§ **Exercise brief**:
Lines holding the word "RegionEntry" are the ones to copy from the data below.

§ **Records supplied**:

-- ==== Sys2Proof/Syntax.lean ====
section
/-! DEFINITION. The instruction set: one constructor per row of the opcode table (spec/opcode_table.json).
A row with a word (R42-R48) keeps the word's fields; a row without one is a step the part makes on its own or an
input it is given, and its operands name the unit that moves and what the input carries. -/

namespace Sys2Proof

/-- The two programs of a core (R6, R240). -/
inductive Side where
  | ap
  | xp
  deriving DecidableEq, Repr, Inhabited

/-- Where a correctable error was counted (R409, R410): an HBM channel, a bank of a core's pool (R245), a bank of a die's shared
SRAM, a die's remote-line cache, the boathouse. -/
inductive ErrSite where
  | hbm (ch : Nat)
  | pool (c bank : Nat)
  | sram (die bank : Nat)
  | rlc (die : Nat)
  | boathouse
  deriving DecidableEq, Repr, Inhabited

/-- The owner key and ML-DSA-44 signature that a signed command carries (R401). -/
structure OwnerSig where
  pk  : List (BitVec 8)
  sig : List (BitVec 8)
  deriving DecidableEq, Repr, Inhabited

/-- The arguments of CTX_CONFIG (R401): die-SRAM windows, save area, quota in bytes (none: no quota), lanes reserved. -/
structure CtxCfg where
  wshS     : Nat
  wshB     : Nat
  saveBase : Nat
  saveSize : Nat
  quota    : Option Nat
  lanes    : BitVec 128
  deriving DecidableEq, Repr, Inhabited

/-- The arguments of MAP (R401, R263). -/
structure MapArgs where
  va   : Nat
  n    : Nat
  page : Nat
  r    : Bool
  w    : Bool
  deriving DecidableEq, Repr, Inhabited

/-- The arguments of INTAKE (R299, R401). -/
structure IntakeCfg where
  enable  : Bool
  ctx     : Nat
  prio    : Nat
  block   : Nat
  base    : Nat
  size    : Nat
  sem     : Nat
  semCore : Option Nat
  high    : Nat
  low     : Nat
  deriving DecidableEq, Repr, Inhabited

/-- State of a region (R267). -/
inductive RegState where
  | priv
  | frozen
  | commons
  deriving DecidableEq, Repr, Inhabited

/-- Spread of a region over the channels (R264). -/
inductive Spread where
  | dev
  | dieS
  | dieB
  deriving DecidableEq, Repr, Inhabited

/-- A region entry (R41): first address, number of 2 MiB regions, state, spread, owner of a PRIVATE region. -/
structure RegionEntry where
  base   : Nat
  count  : Nat
  st     : RegState
  spread : Spread
  owner  : Nat
  deriving DecidableEq, Repr, Inhabited

/-- The arguments of LAUNCH (R286, R401): the 128-byte heat record, its region entries, the ring image that the loader
places in ring 0 of every core (R41), and whether cox firmware submits it (R20, R287). -/
structure LaunchArgs where
  hr      : List (BitVec 8)
  regions : List RegionEntry
  ring    : List (BitVec 512)
  fw      : Bool
  deriving DecidableEq, Repr, Inhabited

/-- What HEAT_CONTINUE does with one stopped ring (R407). -/
inductive RingAct where
  | leave
  | res
  | drop
  deriving DecidableEq, Repr, Inhabited

/-- The actions of HEAT_CONTINUE (R407): per stopped ring (core, ring, action) and per stopped walk (core, stream) to
continue. -/
structure HeatActs where
  rings : List (Nat × Nat × RingAct)
  walks : List (Nat × Nat)
  deriving DecidableEq, Repr, Inhabited
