/-! ### Engine words in progress -/

/-- A word that has started and not finished (R326 STARTED): steps completed (its PIX count), the units in its operand
latch, the scale bytes it took; `pos` is where the port of a `wload` stood when it began (R196). -/
structure Started where
  q      : QWord
  prog   : Nat
  pos    : Nat
  latch  : List (BitVec 4096)
  scales : List Byte
  deriving DecidableEq, Repr, Inhabited

/-- The four places a queued word can run (R9, R258). -/
inductive Eng where
  | vec
  | pass
  | load
  | func
  deriving DecidableEq, Repr, Inhabited

/-! ### A core -/

/-- One core, its words in progress among it; `kept` is what a word that faulted in the middle had taken (R200, R206), `faulted` the
steering numbers of words that had started, faulted and have not completed since (R242, R308), `done` the matrix words whose work is finished before an earlier one completes (R258) (R12, R15, R18, R104, R130, R209, R213, R221, R309, R317, R326). -/
structure Core where
  ap        : SideSt
  xp        : SideSt
  aregs     : Tbl Poi
  preds     : BitVec 8
  lds       : List LdsWait
  sstat     : Tbl Addr
  xregs     : Tbl Addr
  vregs     : Tbl (BitVec 4096)
  masks     : Tbl (BitVec 1024)
  nregs     : Tbl (BitVec 544)
  vt        : BitVec 64
  vcnt      : BitVec 11
  g         : BitVec 16
  flags     : BitVec 6
  slip      : BitVec 6
  aside     : List QWord
  faulted   : List Nat
  seq       : Nat
  vq        : List QWord
  mq        : List QWord
  fq        : List QWord
  inVec     : Option Started
  inPass    : Option Started
  inLoad    : Option Started
  inFun     : Option Started
  kept      : List Started
  done      : List QWord
  pixVec    : Nat
  pixMtx    : Nat
  pixFun    : Nat
  queues    : Tbl (List Addr)
  tiles     : Tbl (BitVec 262144)
  scaleq    : List Byte
  resultq   : List (BitVec 4096)
  rqRes     : Nat
  vregsCode : Nat
  acc       : Nat
  cont      : Nat
  shapes    : Tbl (BitVec 512)
  streams   : Tbl Stream
  sfault    : BitVec 512
  rings     : Tbl Ring
  order     : Nat
  hold      : List (List Byte × Bool)
  holdBad   : Option Addr
  holdRing  : Option Nat
  semas     : Tbl Sema
  bars      : Tbl StageBar
  pool      : Tbl ContRec
  pending   : List Delivery
  held      : List Delivery
  heat      : Nat
  ctx       : Option Nat
  hasSeat   : Bool
  stint     : Nat
  deriving DecidableEq, Repr, Inhabited

/-! ### Crews, dies, lanes -/

/-- A weight plane (R191). `ty` is the f5 of the wload that filled it; holder 7 is no owner; `net` the layer, K-row and column
of the netting engine's own load within its record, which it tracks apart from the tag (R365). -/
structure Plane where
  w      : BitVec 262144
  ty     : Option Nat
  scales : BitVec 16384
  tagH   : Nat
  holder : Nat
  stale  : Bool
  net    : Option (Nat × Nat × Nat)
  deriving DecidableEq, Repr, Inhabited

/-- A crew's array and seat (R191-R193). Holder 7 is none; `reqs` are the units that wait for a grant; `netStint` is the
netting engine's count. -/
structure Crew where
  active   : Plane
  shadow   : Plane
  holder   : Nat
  last     : Nat
  reqs     : List Nat
  netStint : Nat
  ctx      : Option Nat
  deriving DecidableEq, Repr, Inhabited

/-- A line of a remote-line cache (R272). -/
structure RlcLine where
  ctx    : Nat
  line   : Nat
  data   : BitVec 512
  dirty  : Bool
  poison : Bool
  deriving DecidableEq, Repr, Inhabited

/-- A mapped page (R263). -/
structure Page where
  ctx  : Nat
  va   : Nat
  size : Nat
  r    : Bool
  w    : Bool
  deriving DecidableEq, Repr, Inhabited

/-- How far an edge has come through the layers (R364, R365): its layer, and the planes of it that its row has passed. -/
structure NetRow where
  edge  : Nat
  layer : Nat
  done  : List (Nat × Nat)
  deriving DecidableEq, Repr, Inhabited

/-- The NET record a netting engine serves (R359): its core and ring, how far its edges have come, and the plane that each
crew's next pass needs (R365). -/
structure NetJob where
  core  : Nat
  ring  : Nat
  rows  : List NetRow
  goal  : Tbl (Nat × Nat × Nat)
  deriving DecidableEq, Repr, Inhabited

/-- What each die has beside its cores (R29, R263, R272, R359). `slow` says that its timebase runs at half rate (R283); `tlb`
are translations that a change of mapping has ended and its cache may still hold. -/
structure Die where
  tb   : BitVec 64
  slow : Bool
  tlb  : List Page
  rlc  : List RlcLine
  invs : List (Nat × Nat)
  net  : Option NetJob
  netq : List (Nat × Nat)
  deriving DecidableEq, Repr, Inhabited

/-- A canonical Huffman code: symbols with code length and code, the first-read bit most significant (R343). -/
abbrev HuffCode := List (Nat × Nat × Nat)

/-- What a lane still has to copy before its next step (R343 COPYIN, COPY), when the stream's window is full. -/
inductive LaneCopy where
  | none
  | input
  | window
  deriving DecidableEq, Repr, Inhabited

/-- A lane run in progress (R338). `out` is the output so far, last byte first; `drop` the bytes a replay drops (R145). -/
structure LaneRun where
  core   : Nat
  ring   : Nat
  src    : Addr
  inlen  : Nat
  dcore  : Nat
  dport  : Nat
  state  : Nat
  pos    : Nat
  val    : BitVec 32
  len    : BitVec 32
  dist   : BitVec 32
  cnt    : BitVec 32
  hc0    : HuffCode
  hc1    : HuffCode
  win    : List Byte
  out    : Nat
  quiet  : Nat
  copy   : LaneCopy
  drop   : Nat
  deriving DecidableEq, Repr, Inhabited

/-- A bobbin lane (R338, R345): table store, the context it last served, the context it is reserved to, its run,
and the rings whose requests wait, oldest first (R346). -/
structure Lane where
  table : Tbl (BitVec 32)
  ctx   : Option Nat
  owner : Option Nat
  run   : Option LaneRun
  reqs  : List (Nat × Nat)
  deriving DecidableEq, Repr, Inhabited

/-! ### Memory maps -/

/-- What the part holds for a context (R266-R268, R351, R401). -/
structure Ctx where
  conf    : Option CtxCfg
  regions : List RegionEntry
  meta2m  : Tbl Nat
  deriving DecidableEq, Repr, Inhabited

/-! ### Heats -/

/-- A heat record (R286), its fields as numbers. -/
structure HeatRec where
  ctx     : Nat
  prio    : Nat
  resume  : Bool
  system  : Bool
  any     : Bool
  faultXp : Bool
  die     : Nat
  x0      : Nat
  y0      : Nat
  w       : Nat
  h       : Nat
  part    : Nat
  apEntry : Addr
  xpEntry : Addr
  fEntry  : Addr
  number  : Nat
  stallUs : Nat
  image   : Nat
  hints   : List (Nat × Nat)
  deriving DecidableEq, Repr, Inhabited

/-- The state of a heat (R407); `saving` is a pre-empted heat whose image is not written (R323). -/
inductive HeatState where
  | queued
  | running
  | stopped
  | halted
  | saving
  | complete
  deriving DecidableEq, Repr, Inhabited

/-- A heat the cox knows. `accepted` and `launched` number acceptances and first launches (R288-R291); `was` is the state a
save took the heat from (R328) and `saveAt` the place of its image; `active` the time of the last event of R301; `snapshot`
the last one taken (R302); `bridge` a stop by the bridge going down; `lanes` the lanes it has used (R401); `descs` the metadata
blocks of its context's 2 MiB regions as they stood at its first launch, which it sees until it ends (R352). -/
structure Heat where
  hr       : HeatRec
  st       : HeatState
  was      : HeatState
  regions  : List RegionEntry
  ring     : List (BitVec 512)
  accepted : Nat
  launched : Nat
  active   : Nat
  stalled  : Bool
  bridge   : Bool
  lanes    : List Nat
  reports  : List Delivery
  snapshot : List Byte
  saveAt   : Nat
  descs    : Option (Tbl (List Byte))
  deriving DecidableEq, Repr, Inhabited

/-- One core of a save image (R325-R326): the core, its crew's plane tags and its pool bytes. -/
structure ImageCore where
  num    : Nat
  core   : Core
  actH   : Nat
  actP   : Nat
  shaH   : Nat
  shaP   : Nat
  pool   : List Host.Cell
  bad    : List Nat
  deriving DecidableEq, Repr, Inhabited

/-- A save image (R325): where it lies, what it holds, and its heat's first acceptance and first launch (R290, R291). -/
structure Image where
  ctx   : Nat
  base  : Nat
  time  : Nat
  hr    : HeatRec
  was   : HeatState
  accepted : Nat
  launched : Nat
  cores : List ImageCore
  deriving DecidableEq, Repr, Inhabited

/-! ### Intake -/

/-- A data record accepted and not yet committed, or a launch record not yet taken (R299, R300). `order` numbers acceptances of data
records over all channels. -/
structure IntakeRec where
  ch    : Nat
  pos   : Nat
  len   : Nat
  total : Nat
  order : Nat
  bytes : List Byte
  deriving DecidableEq, Repr, Inhabited

/-- An intake channel (R299). `resv` is the byte position up to which ring bytes are reserved. -/
structure Channel where
  conf     : IntakeCfg
  wp       : Nat
  resv     : Nat
  shed     : BitVec 32
  full     : BitVec 32
  accepted : BitVec 32
  pend     : Nat
  data     : List IntakeRec
  launches : List IntakeRec
  deriving DecidableEq, Repr, Inhabited

/-! ### Host interface -/

/-- STATE of a mailbox slot (R400). -/
inductive SlotState where
  | idle
  | pend
  | run
  | done
  deriving DecidableEq, Repr, Inhabited

/-- A mailbox slot (R400). -/
structure Slot where
  seq     : BitVec 32
  cmd     : BitVec 16
  alen    : BitVec 16
  st      : SlotState
  result  : BitVec 8
  rlen    : BitVec 16
  doneSeq : BitVec 32
  data    : Tbl Byte
  deriving DecidableEq, Repr, Inhabited

/-- An event record (R403). -/
structure Event where
  kind   : Nat
  ctx    : Nat
  number : Nat
  time   : Nat
  code   : Nat
  data   : Nat
  deriving DecidableEq, Repr, Inhabited

/-- The host side of the part (R392, R400-R405). `rung` are the slots with a doorbell, oldest first; `out` the bytes the
last host read returned; `msix` the MSI-X vectors signalled. -/
structure HostIf where
  slots    : Tbl Slot
  rung     : List Nat
  evRing   : Tbl Event
  evHead   : BitVec 32
  evTail   : BitVec 32
  evOver   : BitVec 32
  winCtx   : Nat
  winBase  : Nat
  nonces   : Nat
  ddr      : Bool
  wel      : Bool
  rstArm   : Bool
  out      : List Byte
  msix     : List Nat
  deriving DecidableEq, Repr, Inhabited

/-- One cox core (R398): whether it runs, whether it holds the lease, whether its lease has lapsed, its generation, the time of
the last acknowledged renewal. -/
structure Cox where
  up     : Bool
  lead   : Bool
  lapsed : Bool
  gen    : Nat
  acked  : Nat
  deriving DecidableEq, Repr, Inhabited

/-! ### Holding water -/

/-- A must-save set (R232, R385). A range is BASE, SIZE and CORE (0xFFFF for a global range). -/
structure MustSet where
  ctx    : Nat
  prio   : Nat
  st     : Bool
  setid  : Nat
  heat   : Nat
  handle : Nat
  charge : Nat
  cores  : BitVec 192
  ranges : List (Nat × Nat × Nat)
  deriving DecidableEq, Repr, Inhabited

/-- A manifest copy (R385). -/
structure Manifest where
  gen   : Nat
  epoch : Nat
  sets  : List MustSet
  deriving DecidableEq, Repr, Inhabited

/-- Verdict on a set (R387). -/
inductive Judged where
  | whole
  | torn
  | absent
  deriving DecidableEq, Repr, Inhabited

/-- A directory record (R389). -/
structure DirRec where
  set    : MustSet
  st     : Judged
  p      : Nat
  deriving DecidableEq, Repr, Inhabited

/-- Where the part stands in its power cycle (R380-R383, R391): in boot ROM, firmware started, ready, quiescing, writing
the save area, off. -/
inductive Power where
  | rom
  | firmware
  | ready
  | quiesce
  | saving
  | off
  deriving DecidableEq, Repr, Inhabited

/-- A restore waiting for the next launch (R390): the scratchpad ranges of a set, each with its core and offset. -/
structure Restore where
  ctx   : Nat
  parts : List (Nat × Nat × List Byte)
  deriving DecidableEq, Repr, Inhabited

/-- Lifetime counters (R410). `corrBank` counts by bank of an SRAM (R409), `secs` the seconds in the histogram of each die;
`rowErrs` are the HBM rows with a recorded uncorrectable error, by channel and granule (R408). -/
structure Life where
  corrHbm   : Tbl Nat
  corrPool  : Tbl Nat
  corrBank  : Tbl Nat
  secs      : Tbl Nat
  corrBoat  : Nat
  retrains  : Tbl Nat
  linkReps  : Tbl Nat
  laneReps  : Tbl Nat
  rowReps   : Tbl Nat
  rowErrs   : List (Nat × Nat)
  powerUps  : Nat
  powerFail : Nat
  temps     : Tbl Nat
  trend     : Tbl Nat
  trendIdx  : Nat
  log       : Tbl Event
  logIdx    : Nat
  deriving DecidableEq, Repr, Inhabited

/-- The reserve, the must-save manifest and the hold-water sequence (R375-R390, R371), with what the boathouse keeps
across power-ups (R396, R402, R408, R410). `handles` are the (heat, handle) pairs given out (R233); `kept` the core sections
in the save area by the offset of their set's header; `epoch` the power-up in force; `judged` the sets of the last save in
the order written, `skipped` those left out for die B (R384), `cut` where it stopped before its end (R388); `degraded` the HBM
channels that a failed repair holds so (R408). -/
structure Water where
  power    : Power
  strap    : Bool
  healthy  : Bool
  cMeas    : Nat
  energy   : Nat
  budget   : Nat
  epoch    : Nat
  man0     : Manifest
  man1     : Manifest
  handles  : List (Nat × Nat)
  lossRan  : Bool
  awaiting : Bool
  judged   : List MustSet
  skipped  : List MustSet
  cut      : Option Nat
  degraded : List Nat
  dir      : List DirRec
  lossAt   : Nat
  lossEpo  : Nat
  left     : List MustSet
  pos      : Nat
  written  : Nat
  drill    : Option Nat
  restores : List Restore
  kept     : List (Nat × Image)
  owners   : List (BitVec 256)
  minSvn   : Nat
  preauth  : BitVec 3
  ms       : Tbl (BitVec 256)
  life     : Life
  saved    : Life
  deriving DecidableEq, Repr, Inhabited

§ **Expected answer**:
structure RegionEntry where
  regions : List RegionEntry
  regions : List RegionEntry
  regions  : List RegionEntry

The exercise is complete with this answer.